• Required action
Your job is to set down the stretch of entries that opens with the line containing "theorem test_polarity : pressedLevels" and closes with the line containing "(time 0 0 4 9". Keep both end lines, copy each exactly, and add nothing.

• Information
/-! ### The operations -/

-- V1
theorem test_incs : takes (.incs .clock) .clock (time 2 3 5 9 59) (time 0 0 0 0 0) ∧
    takes (.incs .timer) .timer (time 9 9 5 9 59) (time 0 0 0 0 0) ∧
    takes (.incs .timer) .timer (time 2 3 5 9 59) (time 2 4 0 0 0) := by decide
-- V6
theorem test_incs_unreachable : takes (.incs .clock) .clock (time 0 0 0 0 60) (time 0 0 0 0 61) ∧
    takes (.incs .clock) .clock (time 0 0 0 0 63) (time 0 0 0 0 0) := by decide
-- V2
theorem test_incm : takes (.incm .clock false) .clock (time 1 2 5 9 33) (time 1 2 0 0 33) ∧
    takes (.incm .clock true) .clock (time 2 3 5 9 33) (time 0 0 0 0 33) ∧
    takes (.incm .timer true) .timer (time 2 3 5 9 10) (time 2 4 0 0 10) := by decide
-- V6
theorem test_incm_unreachable : takes (.incm .clock true) .clock (time 0 0 2 15 0) (time 0 0 2 0 0) ∧
    takes (.incm .clock true) .clock (time 0 0 6 9 0) (time 0 0 7 0 0) := by decide
-- V3
theorem test_inch : takes (.inch .clock) .clock (time 2 3 3 7 1) (time 0 0 3 7 1) ∧
    takes (.inch .clock) .clock (time 1 9 3 7 1) (time 2 0 3 7 1) ∧
    takes (.inch .timer) .timer (time 9 9 3 7 1) (time 0 0 3 7 1) := by decide
-- V6
theorem test_inch_unreachable : takes (.inch .timer) .timer (time 1 15 0 0 0) (time 1 0 0 0 0) ∧
    takes (.inch .timer) .timer (time 12 9 0 0 0) (time 3 0 0 0 0) ∧
    takes (.inch .clock) .clock (time 2 4 0 0 0) (time 2 5 0 0 0) := by decide
-- V4
theorem test_clrt : nextHas (exec .clrt base) fun t => t == { base with timer := time 0 0 0 0 0 } := by decide
theorem test_clrs : nextHas (exec .clrs base) fun t => t == { base with clock := time 1 3 3 7 0 } := by decide
-- V5
theorem test_tick : takes .tick .clock (time 2 3 5 9 59) (time 0 0 0 0 0) := by decide
theorem test_tick_timer_off :
    (nextHas (exec .tick { base with mode := 1 }) fun t => t == { base with mode := 1, timer := time 0 0 4 2 11 }) ∧
    (nextHas (exec .tick { base with mode := 2 }) fun t => t == { base with mode := 2 }) := by decide
-- V10
theorem test_togl : (nextHas (exec .togl base) fun t => t == { base with mode := 1, timer := time 0 0 0 0 0 }) ∧
    (nextHas (exec .togl { base with mode := 1 }) fun t => t == { base with mode := 2, colonEn := false }) := by decide
theorem test_togl_from_off : (nextHas (exec .togl { base with mode := 2, colonEn := false }) fun t => t == base) ∧
    (nextHas (exec .togl { base with mode := 3 }) fun t => t == { base with mode := 3 }) := by decide
-- V11, R122
theorem test_ldm : nextHas (exec .ldm { base with mode := 2, ph := 9 }) fun t => t == { base with mode := 2, smode := 2, ph := 9 } := by
  decide
theorem test_ldm_step : (nextHas (step { base with mode := 2 }) fun t => t.smode == 2 && t.ph == 24) ∧
    (nextHas (step { base with mode := 1 }) fun t => t.smode == 1 && t.ph == 1) := by decide
-- V12
theorem test_sel : nextHas (exec (.sel .oneMinute) { base with dsel := 0b0001 }) fun t => t == { base with dsel := 0b1001 } := by decide
theorem test_dsl : (nextHas (exec (.dsl .tenMinute) { base with dsel := 0b0100 }) fun t => t == base) ∧
    (nextHas (exec (.dsl .oneHour) { base with dsel := 0b0100 }) fun t => t == { base with dsel := 0b0100 }) := by decide
-- V13
theorem test_wrd : (nextHas (exec (.wrd .tenHour) base) fun t => t.bcd == 1) ∧ (nextHas (exec (.wrd .oneHour) base) fun t => t.bcd == 3) ∧
    (nextHas (exec (.wrd .oneMinute) base) fun t => t.bcd == 7) := by decide
theorem test_wrd_smode : (nextHas (exec (.wrd .tenMinute) { base with smode := 1 }) fun t => t.bcd == 4) ∧
    (nextHas (exec (.wrd .tenMinute) { base with smode := 2, bcd := 9 }) fun t => t.bcd == 9) := by decide
-- V14
theorem test_wrb : nextHas (exec .wrb base) fun t => t == { base with bcd := 15 } := by decide
theorem test_hld : nextHas (exec (.hld .off) base) fun t => t == base := by decide
-- V15
theorem test_adjh : takes .adjh .clock (time 1 3 3 7 59) (time 1 4 3 7 0) ∧ takes .adjh .clock (time 2 3 5 9 59) (time 0 0 5 9 0) := by
  decide
theorem test_adjm : takes .adjm .clock (time 1 3 5 9 20) (time 1 3 0 0 0) ∧ takes .adjm .clock (time 1 3 3 7 59) (time 1 3 3 8 0) := by
  decide
-- V16
theorem test_sws_fires :
    (nextHas (exec (.sws .hourAdjust)
        { base with clock := time 2 3 1 0 45, histHour := 0xF800, ports := { Ports.quiet with swPressed := 1 } })
      fun t => t.histHour == 0xF000 && t.clock == time 0 0 1 0 0) ∧
    (nextHas (exec (.sws .modeSwitch) { base with histMode := 0xF800, ports := { Ports.quiet with swPressed := 4 } })
      fun t => t.histMode == 0xF000 && t.mode == 1 && t.timer == time 0 0 0 0 0) := by decide
theorem test_sws_quiet :
    (nextHas (exec (.sws .hourAdjust) { base with histHour := 0xF800 })
      fun t => t.histHour == 0xF001 && t.clock == base.clock) ∧
    (nextHas (exec (.sws .modeSwitch) { base with histMode := 0xF000, mode := 1, ports := { Ports.quiet with swPressed := 4 } })
      fun t => t.histMode == 0xE000 && t.mode == 1) := by decide
-- V25
theorem test_samp : (nextHas (exec (.samp .hourAdjust true) { base with histHour := 0x7FFF }) fun t => t.histHour == 0xFFFE) ∧
    (nextHas (exec (.samp .minuteAdjust false) base) fun t => t == { base with histMinute := 0xE001 }) := by decide
theorem test_samp_fire : fireResult (.samp .modeSwitch true) { base with histMode := 0x0800 } = true ∧
    fireResult (.samp .modeSwitch true) { base with histMode := 0xF000 } = false := by decide

/-! ### The agents -/

/-- `base` with the ports given. -/
def withPorts (p : Ports) : State := { base with ports := p }

-- R80: SAMP on the port reports its result; a word does not move `ph`
theorem test_command_reports_fire :
    nextHas (step (({ base with histMode := 0xF800, ph := 5 } : State).withFetchWord 8 0x66))
      fun t => t.cmdFire && t.histMode == 0xF000 && t.ph == 5 := by decide
-- R78
theorem test_command_reserved : refusedFor (step (base.withFetchWord 8 0x63)) (.reservedWord 0x63 .operand) := by decide
-- R62: the tick first, a pending command waits
theorem test_tick_first : nextHas (step (withPorts ⟨false, true, 0, true, 0xA0⟩))
    fun t => t.clock == time 1 3 3 8 0 && t.mode == 0 && t.ports.cmdValid && t.ports.cmd == 0xA0 && t.ph == 0 := by decide
-- R190
theorem test_reset_step : nextHas (step { withPorts ⟨true, true, 0, true, 0xA0⟩ with clock := time 0 0 0 0 0, mode := 2, ph := 9 })
    fun t => t.clock == time 1 3 3 7 59 && t.timer == time 0 0 0 0 0 && t.mode == 0 && t.ph == 0 && t.colonEn := by decide
-- R123
theorem test_no_row : refusedFor (step { base with ph := 29 }) (.noSequencerRow 29) := by decide
-- R121, R125: a scanner step of the OFF pass with OFF_DIGIT 3
theorem test_off_window_select : nextHas (step { base with mode := 2, smode := 2, ph := 24 })
    fun t => t.dsel == 0b1000 && t.ph == 25 := by decide
-- R121: the last step of a run pass
theorem test_pass_end : nextHas (step { base with ph := 23 }) fun t => t.ph == 0 && t.clock == base.clock := by decide
-- R55
theorem test_polarity : pressedLevels 0b010 0b110 = 0b011 := by decide
-- R38, as far as it has values
theorem test_reset : State.reset.ph = 0 ∧ State.reset.dsel = 0 ∧ State.reset.mode = 0 ∧ State.reset.colonEn = true := by decide

/-! ### Witnesses: a state and operands that meet each statement's hypotheses together -/

theorem test_witness_EncodeOfDecodeIsTheWord : decode 0x67 = .reserved .operand ∧ decode 0x66 = .op (.samp .modeSwitch true) := by decide
-- every branch of the three increments at its boundary
theorem test_witness_IncsAddsOneSecond : (base.counter .clock).sec.toNat + 1 = 60 ∧ (base.counter .timer).sec.toNat + 1 ≠ 60 := by decide
theorem test_witness_IncmAddsOneMinute : (time 0 0 5 9 0).m1.toNat + 1 = 10 ∧ (time 0 0 5 9 0).m10.toNat + 1 = 6 ∧
    (time 0 0 4 9 0).m10.toNat + 1 ≠ 6 ∧ (time 0 0 4 8 0).m1.toNat + 1 ≠ 10 := by decide
theorem test_witness_InchAddsOneHour : (time 2 3 0 0 0).h10 = 2 ∧ (time 2 3 0 0 0).h1.toNat + 1 = 4 ∧ (time 2 4 0 0 0).h1.toNat + 1 ≠ 4 := by
  decide
theorem test_witness_TickAdvancesTheActiveCounter : base.mode = 0 ∧ ({ base with mode := 1 } : State).mode = 1 ∧
    ({ base with mode := 2 } : State).mode ≠ 0 ∧ ({ base with mode := 2 } : State).mode ≠ 1 := by decide
theorem test_witness_LdmLatchesTheModeAndBranches : base.ph = 0 ∧ base.ports.rst = false ∧ base.ports.tick = false ∧
    base.ports.cmdValid = false := by decide
theorem test_witness_SwsSamplesAndActs : shiftSample 0xF800 true = 0xF000 ∧ shiftSample 0xF800 false ≠ 0xF000 := by decide
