-- ==== Sys2Proof/Word.lean ====
section
/-! DEFINITION. The words of the HUFF core: the widths of 00_scope.md R8 and the field widths of
30_encoding.md R91 as types. -/

namespace Sys2Proof

/-- A command word, 64 bits (00_scope.md R8 `CMD_W`, 30_encoding.md R90). -/
abbrev Word := BitVec 64

/-- One byte of a stream (10_state.md R30 to R32). -/
abbrev Byte := BitVec 8

/-- A symbol, 0 to 255 (00_scope.md R8 `NSYM_MAX`, R14). -/
abbrev Sym := BitVec 8

/-- One bit. `false` is 0 and `true` is 1. A bit string is a `List Bit` in the order its bits are
emitted or consumed (00_scope.md R10). -/
abbrev Bit := Bool

/-- A frequency-table entry, and the IMM field: 32 bits unsigned (00_scope.md R8 `COUNT_W`). -/
abbrev Count := BitVec 32

/-- The count of a tree node, and TOTAL: 40 bits unsigned (00_scope.md R8 `NODECOUNT_W`). -/
abbrev NodeCount := BitVec 40

/-- A value of the register read port: 32 bits (00_scope.md R8 `REG_W`). -/
abbrev RegWord := BitVec 32

/-- A word index of the register read port: 6 bits (00_scope.md R8 `REG_WORDS`, 10_state.md R35). -/
abbrev RegIndex := BitVec 6

end Sys2Proof
end

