-- ==== Sys2Proof/Machine/Flags.lean ====
section
/-! DEFINITION. The flags: the fields of STATUS (10_state.md R41, R44) and the `fault_o` output
(60_exceptions.md R216). They are computed from the state and hold no storage. -/

namespace Sys2Proof.Machine

/-- STATUS.FAULT, bit 0: 1 when `MODE = FAULTED` (10_state.md R41). -/
def faultFlag (s : State) : Bit := s.mode == .faulted

/-- STATUS.TREE, bits 2:1 (10_state.md R41). -/
def treeField (s : State) : BitVec 2 :=
  match s.ts with
  | .none => 0b00
  | .empty => 0b01
  | .built _ => 0b10

/-- STATUS.SINGLE, bit 3: 1 when `TS = BUILT(t)` and t is a Leaf (10_state.md R41). -/
def singleFlag (s : State) : Bit :=
  match s.ts with
  | .built (.leaf _ _) => true
  | .built (.node _ _ _ _) => false
  | .empty => false
  | .none => false

/-- STATUS.RINIT, bit 4 (10_state.md R41). -/
def rinitFlag (s : State) : Bit := s.brInit

/-- STATUS.EOS, bit 5 (10_state.md R41). -/
def eosFlag (s : State) : Bit := s.eos

/-- STATUS (10_state.md R41): bits 31:6 are reserved and 0. -/
def statusWord (s : State) : RegWord :=
  0#26 ++ BitVec.ofBool (eosFlag s) ++ BitVec.ofBool (rinitFlag s) ++ BitVec.ofBool (singleFlag s)
    ++ treeField s ++ BitVec.ofBool (faultFlag s)

/-- The output `fault_o` (10_state.md R35, 60_exceptions.md R216). -/
def faultO (s : State) : Bit := faultFlag s

end Sys2Proof.Machine
end

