-- ==== Sys2Proof/Machine/Step.lean ====
section
/-! DEFINITION. One step of the total order of core steps and host steps (20_memory.md R73). -/

namespace Sys2Proof.Machine

/-- A word at the command port is the core's step; with no word there, it is the host's step, since
host actions happen only between commands (20_memory.md R72; log 3). -/
def step (s : State) : Host.Outcome State Fault Refusal :=
  match s.cmd with
  | some w => coreStep w s
  | none => hostStep s

/-- `s` with a command word where `step` finds its next command: the `cmd` port (log 4). -/
def State.withFetchWord (s : State) (nbits w : Nat) : State := presentWord s nbits w

end Sys2Proof.Machine
end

• Answer section
theorem test_polarity : pressedLevels 0b010 0b110 = 0b011 := by decide
-- R38, as far as it has values
theorem test_reset : State.reset.ph = 0 ∧ State.reset.dsel = 0 ∧ State.reset.mode = 0 ∧ State.reset.colonEn = true := by decide

/-! ### Witnesses: a state and operands that meet each statement's hypotheses together -/

theorem test_witness_EncodeOfDecodeIsTheWord : decode 0x67 = .reserved .operand ∧ decode 0x66 = .op (.samp .modeSwitch true) := by decide
-- every branch of the three increments at its boundary
theorem test_witness_IncsAddsOneSecond : (base.counter .clock).sec.toNat + 1 = 60 ∧ (base.counter .timer).sec.toNat + 1 ≠ 60 := by decide
theorem test_witness_IncmAddsOneMinute : (time 0 0 5 9 0).m1.toNat + 1 = 10 ∧ (time 0 0 5 9 0).m10.toNat + 1 = 6 ∧
    (time 0 0 4 9 0).m10.toNat + 1 ≠ 6 ∧ (time 0 0 4 8 0).m1.toNat + 1 ≠ 10 := by decide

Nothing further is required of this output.